Faut-il s’en réjouir ou bien pleurer ?

Le 17 mai 2020, le gouvernement décidait l’annulation du baccalauréat libanais, pour cause de coronavirus. Durant la même séance, il décrétait le déconfinement.

« La santé de nos enfants passe avant toute autre considération », nous avait-on asséné quelques instants plus tard.

La justification de la décision gouvernementale par un postulat « sacré » la rend, à mon sens, quelque peu douteuse. Aussi, a-t-elle été mise à mal, le soir même, par la diffusion, sur les réseaux sociaux, d’images de regroupements de jeunes fêtant l’événement sans se soucier des recommandations sanitaires de lutte contre le virus.

Passant outre la manipulation linguistique qui établit un faux rapport de cause à effet entre la décision et sa prétendue motivation profonde, je me permettrai de critiquer la décision elle-même, sans toucher, bien entendu, au postulat.

D’abord, elle n’aurait pas dû coïncider avec le début du déconfinement. La réaction des jeunes, nous l’avons vu, a vite fait de mettre en évidence le paradoxe de cette concomitance.

Ensuite, pourquoi cette décision hâtive, au milieu du mois de mai, sachant que la plupart de nos élèves, surtout ceux de l’enseignement public, n’avaient presque rien fait de leur programme ?

N’aurait-il pas été plus sage d’attendre pour décider ?

Ne pouvait-on pas assurer quelques semaines de cours aux élèves de terminale, dans le strict respect des consignes de sécurité sanitaire ?

Peut-être auriez-vous été acculés à prendre la même décision plus tard, mais vous auriez, au moins, essayé de sauver un tant soit peu le niveau du diplôme. Et, à ce moment-là, vous auriez obtenu l’adhésion des plus irréductibles.

Mesdames et Messieurs les décideurs, vous avez choisi la solution de facilité, la solution qui vous a valu les applaudissements des intéressés et la popularité tant souhaitée.

Non, ce n’est pas comme cela que vous deviez traduire votre souci de préserver la santé des enfants du Liban. Sachez que dans quelques années, ceux-là mêmes qui se sont réjouis de votre décision la maudiront parce qu’ils auront compris que leur diplôme ne peut pas leur ouvrir les portes du succès. Mais il sera alors trop tard et il ne servira plus à rien de pleurer.
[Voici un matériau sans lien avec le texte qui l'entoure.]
/-! ### The SC total order (R172) and waiting writes (R255) -/

/-- SC_RELEASE_TIME: the operation leaves its strand once its older accesses are done. -/
def execScReleaseTime (sa q : Nat) (s : State) : Out :=
  match s.strand? sa with
  | none => .next s
  | some m => match m.ops.find? (fun o => o.q == q && o.stage == .waiting && (o.ord == 3 || o.what == .scFence)) with
    | none => .next s
    | some o =>
      if o.what.queued then .next (s.poke sa)
      else if m.olderTrap q || m.older q OpWhat.mem then .next (s.after 1 (.scReleaseTime sa q))
      else if o.what == .scFence then .next (s.complete sa q (· == .scFence))
      else
        let s1 := s.modStrand sa (fun x => x.modOp q OpWhat.mem (fun y => { y with stage := .away }))
        if o.what.storePart then .next ((s1.bump 3).after (s1.latency m o + 4) (.atomicAtController sa q))
        else .next ((s1.bump 3).after (s1.latency m o) (.loadDataReturn sa q))
/-- SC_HELD_ACCESS_PERFORM: an access that its controller held is tried again. -/
def execScHeldAccessPerform (sa q : Nat) (s : State) : Out :=
  match s.strand? sa with
  | none => .next s
  | some m => match m.op? q OpWhat.mem with
    | none => .next s
    | some o =>
      if o.what.loadPart && o.what.storePart then .next (atomicPerform sa q s)
      else if o.what.loadPart then .next (loadReturn sa q s)
      else .next (storePerform sa q s)
/-- RING_SLOT_WRITE_RESUME: a write that an occupied slot held is tried again. -/
def execRingSlotWriteResume (sa q : Nat) (s : State) : Out :=
  match s.strand? sa with
  | none => .next s
  | some m => match m.op? q OpWhat.mem with
    | none => .next s
    | some o => if o.what.loadPart then .next (atomicPerform sa q s) else .next (storePerform sa q s)

end Sys2Proof.Machine
end

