/-- The watches of an owner are freed (R377). -/
def State.freeWatches (s : State) (owner : Nat) : State :=
  { s with dies := s.dies.map (fun d => (d.1, { d.2 with watches := d.2.watches.filter (fun w => w.2.owner != owner) })) }
/-- The completion record of a troupe, 64 bytes (R346). -/
def Troupe.record64 (t : Troupe) (status tr cycle : Nat) : List Byte :=
  natBytes 4 status ++ natBytes 4 tr ++ natBytes 8 t.released ++ natBytes 8 cycle ++ natBytes 4 t.discarded ++ natBytes 36 0
/-- A troupe ends: its completion record is written, its slots, cache entries, watches, held ranges and number are free, and
a notice goes to the strand that launched it (R346). -/
def State.endTroupe (s : State) (tr status : Nat) : State :=
  match s.troupe? tr with
  | none => s
  | some t =>
    let mine := s.strands.filter (fun m => m.troupe == tr && m.kind != .sm && m.run != .vacant)
    let ranges := (t.homes.filter (fun h => t.live h.1)).map (fun h => (h.2, kind2 (s.vcoreSegs tr h.1)))
    let s1 := s.writeBytes (t.field 0x130 8) (t.record64 status tr s.cycle)
    let s2 := mine.foldl (fun u m => ((u.lapse m.sa).modPort m.port (fun p => p.forget (.strand m.sa))).modStrand m.sa Strand.emptied) s1
    let s3 : State := { s2 with
      troupes := Tab.del s2.troupes tr
      clusters := s2.clusters.map (fun c => (c.1, { c.2 with tcc := c.2.tcc.filter (fun e => e.1 / 2 ^ 32 != tr) }))
      scOps := s2.scOps.filter (fun o => !(mine.any (fun m => m.sa == o.sa)))
      dies := s2.dies.map (fun d => (d.1, { d.2 with watches := d.2.watches.filter (fun w => w.2.owner / 2 ^ 32 != tr) })) }
    let s4 := ranges.foldl (fun u r => u.releaseRanges r.1 r.2) s3
    ((s4.post (chanLatency t.launcher t.launcher) 0 t.launcher (mailWord tr 0 0 3 (status + 1))).packetDone
      { queue := t.queue, rdidx := 0, kind := 1, notify := t.notify }).pokePlacement
/-- The troupe completes when every vcore has halted and no task is left. -/
def State.checkEnd (s : State) (tr : Nat) : State :=
  match s.troupe? tr with
  | none => s
  | some t =>
    if !t.ending && t.place.all (fun p => t.halted.contains p.1) && t.tasks.isEmpty && t.spawns.isEmpty then s.endTroupe tr 0 else s
/-- HALT: the slot becomes vacant and the vcore's context, mail spill, watches and held ranges are released. -/
def execHalt (c : Bool) (s : State) : Out :=
  let m := s.me
  s.gate (sysWord 0 0 0 9 0 c) true vcoreKind
    (let settledTask := match s.taskOf m with | some (_, k) => k.state == .irrev || k.state == .nonspec | none => true
     if !m.ops.isEmpty || !m.held.isEmpty || !m.mq.isEmpty || !settledTask then .next s
     else
       let ranges := kind2 m.segs.toList
       let s1 := (s.lapse m.sa).mod (fun x => { x.left with swap := x.swap })
       let s2 := match s.taskOf m with
         | some (id, _) => s1.dropTask m.troupe id
         | none => s1
       let s3 := s2.modTroupe m.troupe (fun t => { t with
         halted := m.vcid :: t.halted, frames := Tab.del t.frames m.vcid, stirred := true })
       let s4 := (s3.freeWatches m.cid).modPort m.port (fun p => p.forget (.strand m.sa))
       let s5 := match s.troupe? m.troupe with
         | some t => match Tab.get? t.homes m.vcid with
           | some h => s4.releaseRanges h ranges
           | none => s4
         | none => s4
       .next (s5.pokePlacement.checkEnd m.troupe))

end Sys2Proof.Machine
end

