/-! ### Running a command -/

/-- Changes the running command of an engine. -/
def State.modRun (s : State) (die eng : Nat) (f : CpyRun → CpyRun) : State :=
  s.modEngine die eng (fun e => { e with running := e.running.map f })
/-- A COPY packet whose command ends with a STATUS other than 0 faults its queue with reason 3 (R334, R348). -/
def State.copyFailed (s : State) (r : CpyRun) : State :=
  match r.cmd.packet with
  | some p => if r.status = 0 then s else s.faultQueue p.queue 3 p.rdidx
  | none => s
/-- A command whose writes are performed ends: its message is posted 12 cycles later, and the next command may start (R279, R283, R285). A full spill
ring holds the message at the engine (R194). -/
def endCommand (die eng : Nat) (s : State) : State :=
  match (s.engine die eng).running with
  | none => s
  | some r =>
    if s.mailFull r.cmd.troupe r.cmd.vcid then
      (s.modRun die eng (fun x => { x with written := true })).after 1 (.copyCompletion die eng)
    else
      let s1 := (s.modEngine die eng (fun e => { e with running := none })).post 12 r.cmd.troupe r.cmd.vcid
        (mailWord 0 eng r.status 1 r.cmd.tag.toNat)
      ((s1.copyFailed r).stir r.cmd.troupe).after 0 (.commandStart die eng)
/-- The window entry and the offset in it of a remote-window address; none beyond the table (R284). -/
def windowOf (pa : Nat) : Option (Nat × Nat) :=
  let o := pa - hbmTop
  if 2 ^ 44 ≤ o then none else some (o / 2 ^ 38, o % 2 ^ 38)
/-- The remote location of a part of a CPYREM. -/
def Piece.remote (p : Piece) (get : Bool) : Option Nat := if get then p.src else p.dst
/-- The window entry of a remote command: that of its first part (R384). -/
def CpyRun.window (r : CpyRun) (get : Bool) : Option Nat := ((r.pieces.head?.bind (·.remote get)).bind windowOf).map (·.1)
/-- A remote part that the command's window, as the command read it, refuses (R384): the first part answers for the whole range, and a later one has
to lie in the same entry (DESIGN CHOICE, entry 26 of the log). -/
def windowBad (s : State) (r : CpyRun) (get : Bool) (pa n : Nat) : Bool :=
  match windowOf pa with
  | none => true
  | some (i, o) =>
    let w := Tab.getD r.win i []
    let fl := bytesNat w 6 1
    let span := match r.window get with
      | none => r.cmd.b.toNat
      | some _ => n
    (r.window get).any (· != i) || fl % 2 == 0 || (if get then fl / 4 % 2 == 0 else fl / 2 % 2 == 0) ||
      decide (min (bytesNat w 8 8) (2 ^ 38) < o + span) || bytesNat w 0 4 &&& s.mgmt.link.toNat == 0
/-- The flits of one remote part: offset, local location, length. -/
def flitsOf (o loc : Nat) : Nat → Nat → List (Nat × Nat × Nat)
  | 0, _ => []
  | fuel + 1, n =>
    if n = 0 then []
    else
      let k := min n (64 - o % 64)
      (o, loc, k) :: flitsOf (o + k) (loc + k) fuel (n - k)
/-- A command whose parts are translated goes on: CPYRING takes its slot, and the writes end 12 + Tsrc + X + Tdst cycles on. -/
def launchCommand (die eng : Nat) (s : State) : State :=
  match (s.engine die eng).running with
  | none => s
  | some r =>
    if r.cmd.form = .cpyring ∧ r.status = 0 then s.after 0 (.ringReservation die eng)
    else s.after (12 + (if r.cmd.form = .cpyfill then 0 else r.tsrc) + r.cmd.cycles + r.tdst) (.copyCompletion die eng)
/-- A source byte is struck: it lies in a poisoned word, or an error struck it as the engine read it (R283, R391). -/
def CpyRun.sick (r : CpyRun) (s : State) (x : Nat) : Bool := s.poison.contains x || r.bad.contains x
/-- The bytes that an engine reads for its command's strand in a part of a region; a private one's lie in the issuing die's L2 or unwritten in the
issuing core's L1D (R280). -/
def CpyRun.bytesAt (r : CpyRun) (s : State) (region : Region) (a n : Nat) : List Byte :=
  (List.range n).map (fun i => s.engineByte r.cmd.sa (isPrivate true region) (a + i))
/-- The bytes of a source part; a struck byte and the number `ctr` give a free value. -/
def sourceBytes (s : State) (r : CpyRun) (region : Region) (ctr a n : Nat) : List Byte :=
  (r.bytesAt s region a n).zipIdx.map (fun b => if r.sick s (a + b.2) then Config.freeByte (ctr + b.2) else b.1)
/-- The source bytes of some parts, in command order. -/
def sourceOf (s : State) (r : CpyRun) (ctr : Nat) (ps : List Piece) : List Byte :=
  ps.foldl (fun t p => match p.src with | some a => t ++ sourceBytes s r p.sreg (ctr + t.length) a p.len | none => t) []
/-- The parts from `pos` on are translated one at a time, in command order, up to a miss, which walks (R280). -/
def engineGo (die eng : Nat) : Nat → State → State
  | 0, s => s
  | fuel + 1, s =>
    match (s.engine die eng).running with
    | none => s
    | some r =>
      let k := r.cmd
      let cs := k.chunks r.idx
      match cs[r.pos]? with
      | none =>
        let m := (k.form == .cpyg || k.form == .cpys) && r.idx.isEmpty && k.b1.toNat % 2 ^ 32 != 0
        if m then
          let bytes := sourceOf s r s.freeCtr r.pieces
          let idx := (List.range (k.b1.toNat % 2 ^ 32)).map (fun i => bytesNat bytes (4 * i) 4)
          engineGo die eng fuel ((s.modRun die eng (fun x => { x with idx := idx })).bump bytes.length)
        else launchCommand die eng s
      | some c =>
        let stop := fun (st : Nat) => launchCommand die eng
          ((s.modRun die eng (fun x => { x with status := st })).modPort k.strand.port (fun p => p.forget (.engine die eng)))
        if c.elem && !k.elemOk c then stop 4
        else
          let go := fun (acc : AccKind) (va : Nat) => s.startWalk k.strand.port (.engine die eng) acc k.asid k.root va
          match chunkSides s k die eng c with
          | (some (.bad st), _) => stop st
          | (some (.walk va), _) => go .read va
          | (_, some (.bad st)) => stop st
          | (_, some (.walk va)) => go (if k.form = .cpyred then .atomic else .write) va
          | (a, b) =>
            let part := fun (x : Option Side) => match x with | some (.at_ l t g) => (some l, t, g) | _ => (none, 0, .coherent)
            let pa := part a
            let pb := part b
            let bad := k.form == .cpyrem && (match (if k.opt = 0 then pb.1 else pa.1) with
              | some p => windowBad s r (k.opt == 1) p c.len
              | none => true)
            if bad then stop 5
            else engineGo die eng fuel (s.modRun die eng (fun x => { x with
              pos := x.pos + 1
              pieces := x.pieces ++ [{ src := pa.1, dst := pb.1, len := c.len, sreg := pa.2.2, dreg := pb.2.2 }]
              tsrc := if x.tsrc < pa.2.1 then pa.2.1 else x.tsrc
              tdst := if x.tdst < pb.2.1 then pb.2.1 else x.tdst }))
/-- A bound on the parts of a command. -/
def CpyCmd.fuel (k : CpyCmd) : Nat :=
  let n := k.b.toNat
  let m := k.b1.toNat % 2 ^ 32
  match k.form with
  | .cpy2d => n / 2 ^ 32 * partsOf (n % 2 ^ 32) + 2
  | .cpyg => partsOf (4 * m) + 4 * m + 4
  | .cpys => partsOf (4 * m) + 4 * m + 4
  | _ => 2 * partsOf n + 16
/-- COMMAND_START: the engine takes the next command of its queue (R279). One whose CPYRING target is invalid ends with STATUS 3 after 12 cycles, and at
once where that is found at the recheck (DESIGN CHOICE, entry 25 of the log). -/
def execCommandStart (die eng : Nat) (s : State) : Out :=
  let e := s.engine die eng
  match e.running, e.queue with
  | none, k :: rest =>
    let r : CpyRun := { cmd := k, pos := 0, pieces := [], idx := [], tsrc := 0, tdst := 0, status := 0, written := false, slot := none,
                        unacked := [], win := if k.form = .cpyrem then s.mgmt.win else [], bad := [] }
    let s1 := s.modEngine die eng (fun _ => { queue := rest, running := some r })
    if k.form = .cpyring ∧ badTarget s k = true then
      .next ((s1.modRun die eng (fun x => { x with status := 3 })).after 12 (.copyCompletion die eng))
    else .next ((engineGo die eng k.fuel s1).bump 4)
  | _, _ => .next s
/-- COPY_WALK_END: the command goes on with the page whose walk ended. -/
def execCopyWalkEnd (die eng : Nat) (s : State) : Out :=
  match (s.engine die eng).running with
  | none => .next s
  | some r => .next ((engineGo die eng r.cmd.fuel s).bump 4)
/-- The slot that a CPYRING has reserved is not free yet; a slot popped in this cycle is free from the next one (R275, R282). -/
def State.slotWait (s : State) (g : Ring) (n : BitVec 32) : Bool := decide (g.slots ≤ (n - g.head).toNat + g.fresh s.cycle)
/-- RING_RESERVATION: CPYRING, its target checked again, reserves the next unreserved count, and waits until that slot is free (R282). -/
def execRingReservation (die eng : Nat) (s : State) : Out :=
  match (s.engine die eng).running with
  | none => .next s
  | some r =>
    if r.slot.isNone && badTarget s r.cmd then
      .next ((s.modRun die eng (fun x => { x with status := 3 })).after 0 (.copyCompletion die eng))
    else match ringTarget s r.cmd with
      | none => .next s
      | some (m, ix) =>
        let g := m.rings[ix.toNat]
        let n := r.slot.getD g.reserved
        let s1 := if r.slot.isSome then s
          else (s.modStrand m.sa (fun x => x.setRing ix { x.rings[ix.toNat] with reserved := g.reserved + 1 })).modRun die eng
            (fun x => { x with slot := some n })
        if s.slotWait g n then .next (s1.after 1 (.ringReservation die eng))
        else .next (s1.after (12 + r.tsrc + r.cmd.cycles + localLatency r.cmd.strand 3 operandStore) (.copyCompletion die eng))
Par ailleurs, et toujours sur la base du postulat précité, nous avons entendu répéter, à l’attention des élèves des autres classes : « Je les ai très bien compris et ils m’ont eux aussi très bien compris, ils seront tous satisfaits, je maintiendrai ma position coûte que coûte », insinuant qu’ils réussiront tous leur année scolaire. Et d’ajouter dans la mêlée : « Notre but est de former de bons citoyens. »

Former de bons citoyens en leur donnant l’exemple qu’ils peuvent obtenir leurs diplômes ou passer de classe sans l’avoir mérité, simplement parce qu’ils auront haussé le ton !? Bons citoyens, dites-vous ?!

De toute façon, voilà plusieurs années que l’éducation est malmenée, consciemment ou inconsciemment, par certains de ceux qui ont ou avaient mandat de la défendre.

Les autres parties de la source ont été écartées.